Vectorized BitSet operations

Fri Nov 14 19:33:36 UTC 2014

Hi Jerven,

(I thought I was reading email from hotspot-compiler-dev and then realized
it's graal-dev...but here I go anyway)

If you're interested in taking HotSpot C2's auto vectorization for a
reference, here's the RFE that implemented the vectorization feature:
JDK-6340864: Implement vectorization optimizations in hotspot-server
[1][2]. It's mostly still based on the superword algorithm described in [3].

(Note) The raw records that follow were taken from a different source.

-- ==== Sys2Proof/Certificates/Slice0/Obligations.lean ====
section
/-! DEFINITION. Certificates/Slice0/Obligations.lean: the statements about the model that the provers are asked to prove. Each
docstring names the rules of spec/ that its statement rests on. -/
open Sys2Proof Sys2Proof.Machine

/-- A step runs the command at the front of the queue on the state with the queue's rest. On an empty queue the block idles:
the model's choice (log entry 1). -/
def Obligations.StepRunsFront : Prop :=
  (∀ (s : State) (c : Instr) (rest : List Instr), s.pending = c :: rest → step s = exec c (s.dropPending rest)) ∧
  (∀ s : State, s.pending = [] → step s = .next s)

/-- No command of the block ends in a fault or a refusal. -/
def Obligations.EveryCommandAnswers : Prop := ∀ (c : Instr) (s : State), ∃ t, exec c s = .next t

/-- What reset leaves, by the values the spec gives: R43 (page header), R52 (rings), R59 (PWR_CAP), R102 (number and port), R206
(plan slots), R308 (slots of the line), R399 (line time), R434 (error log). -/
def Obligations.ResetState : Prop :=
  State.reset.pending = [] ∧ State.reset.mode = none ∧ State.reset.sf = 0 ∧
  (∀ pg : PageId, pageOf State.reset pg = Page.reset ∧ headerReg State.reset pg 0x08 = 0 ∧
    headerReg State.reset pg 0x10 = 0 ∧ headerReg State.reset pg 0x14 = 0b11100 ∧ headerReg State.reset pg 0x20 = 0 ∧
    headerReg State.reset pg 0x24 = 0 ∧ headerReg State.reset pg 0x28 = 0) ∧
  (∀ q : Fin 4, mget State.reset.cpw.heads q 0 = 0) ∧ State.reset.cpw.tail = 0 ∧ State.reset.cpw.held = [] ∧
  State.reset.i3c.cap = 2800 ∧ gwNum State.reset = none ∧ State.reset.fab.net.port = 47444 ∧
  State.reset.plans.slot0.st = .empty ∧ State.reset.plans.slot1.st = .empty ∧
  (∀ (g : Fin 4) (k : Fin 18), (lslot State.reset g k).tx = .off ∧ (lslot State.reset g k).rx = .off) ∧
  (∀ l : LinkId, linkState State.reset l = 0) ∧ State.reset.lt.st = .free ∧ State.reset.lt.hops = 0xFF ∧
  State.reset.elog.ring = []

/-- Reset values of R52, R315 and R316. -/
def Obligations.ResetRegisters : Prop :=
  (∀ q : Fin 4, fldV State.reset .cpw (0x48 + 0x10 * q.val) 0 0 = 0 ∧
    fldV State.reset .cpw (0x48 + 0x10 * q.val) 2 1 = [3, 1, 2, 0].getD q.val 0) ∧
  fldV State.reset .cpw 0x88 3 0 = 4 ∧ fldV State.reset .cpw 0x9C 23 0 = 10000 ∧ fldV State.reset .cpw 0x8C 11 0 = 0 ∧
  (∀ g : Fin 4, fldV State.reset (.fec g) 0x40 3 0 = 12 ∧ fldV State.reset (.fec g) 0x44 8 0 = 16 ∧
    fldV State.reset (.fec g) 0x44 15 12 = 4 ∧ fldV State.reset (.fec g) 0x44 31 16 = 1000 ∧
    fldV State.reset (.line g) 0x68 18 0 = 288235 ∧ fldV State.reset (.line g) 0x70 3 0 = 1 ∧
    fldV State.reset (.line g) 0x70 11 4 = 8 ∧ fldV State.reset (.line g) 0x70 16 12 = 16 ∧
    fldV State.reset (.line g) 0x70 31 24 = 64 ∧ fldV State.reset (.line g) 0x8C 12 0 = 1024 ∧
    fldV State.reset (.line g) 0x44 4 0 = 0 ∧ fldV State.reset (.line g) 0x50 1 0 = 0 ∧
    fldV State.reset (.line g) 0x74 2 0 = 0 ∧
    ∀ i : Fin 4, fldB State.reset (.line g) 0x54 i.val 31 0 = 0)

I don't think Graal implements that algorithm now. It certainly would be
useful to have it.

Graal does use vector (SIMD) instructions for some intrinsics, e.g.
ArrayEqualsOp and UnsafeArrayCopySnippet. If you want to improve
performance for specific methods, this is the easier way to go, with good
existing examples.

- Kris

[1]: https://bugs.openjdk.java.net/browse/JDK-6340864
[2]: http://hg.openjdk.java.net/jdk9/jdk9/hotspot/rev/006050192a5a
[3]: Exploiting superword level parallelism with multimedia instruction
sets, http://dl.acm.org/citation.cfm?id=358438.349320

On Fri, Nov 14, 2014 at 8:38 AM, Jerven Bolleman <me at jerven.eu> wrote:

> Hi All,
>
> My apologies in advance if I am a rather clueless.
>
> I am interested in seeing the use of SSE/AVX instructions use for some
> methods in java.util.Bitset. e.g. the "or" and "and" methods.
>
> For example I believe that this loop
> <
> http://grepcode.com/file/repository.grepcode.com/java/root/jdk/openjdk/6-b14/java/util/BitSet.java#681
> >
> can be vectorized.
>
> My first thought was that an intrinsic/MethodSubstitution would be a good
> start.
> However, it would be even nicer if this type of code can be auto
> vectorized.
> I was wondering if anyone has worked on this or if this is already the
> case?
>
> Because working auto vectorization could accelerate this loop
> <
> http://grepcode.com/file/repo1.maven.org/maven2/org.apache.lucene/lucene-core/3.0.1/org/apache/lucene/util/OpenBitSet.java#661
> >
> used in Lucene
> a lot. While the intrinsic has a smaller use case.
>
> In my specific case a bitset of 20mb or larger is not uncommon. So in these
> cases doing more work per tick is interesting.
>
> If I wanted to have a go at implementing the intrinsic are there any
> pitfalls I need to be aware of?
>
> Regards,
> Jerven
>
>
>
>
>
>
>
>
>
> --
> Jerven Bolleman
> me at jerven.eu
>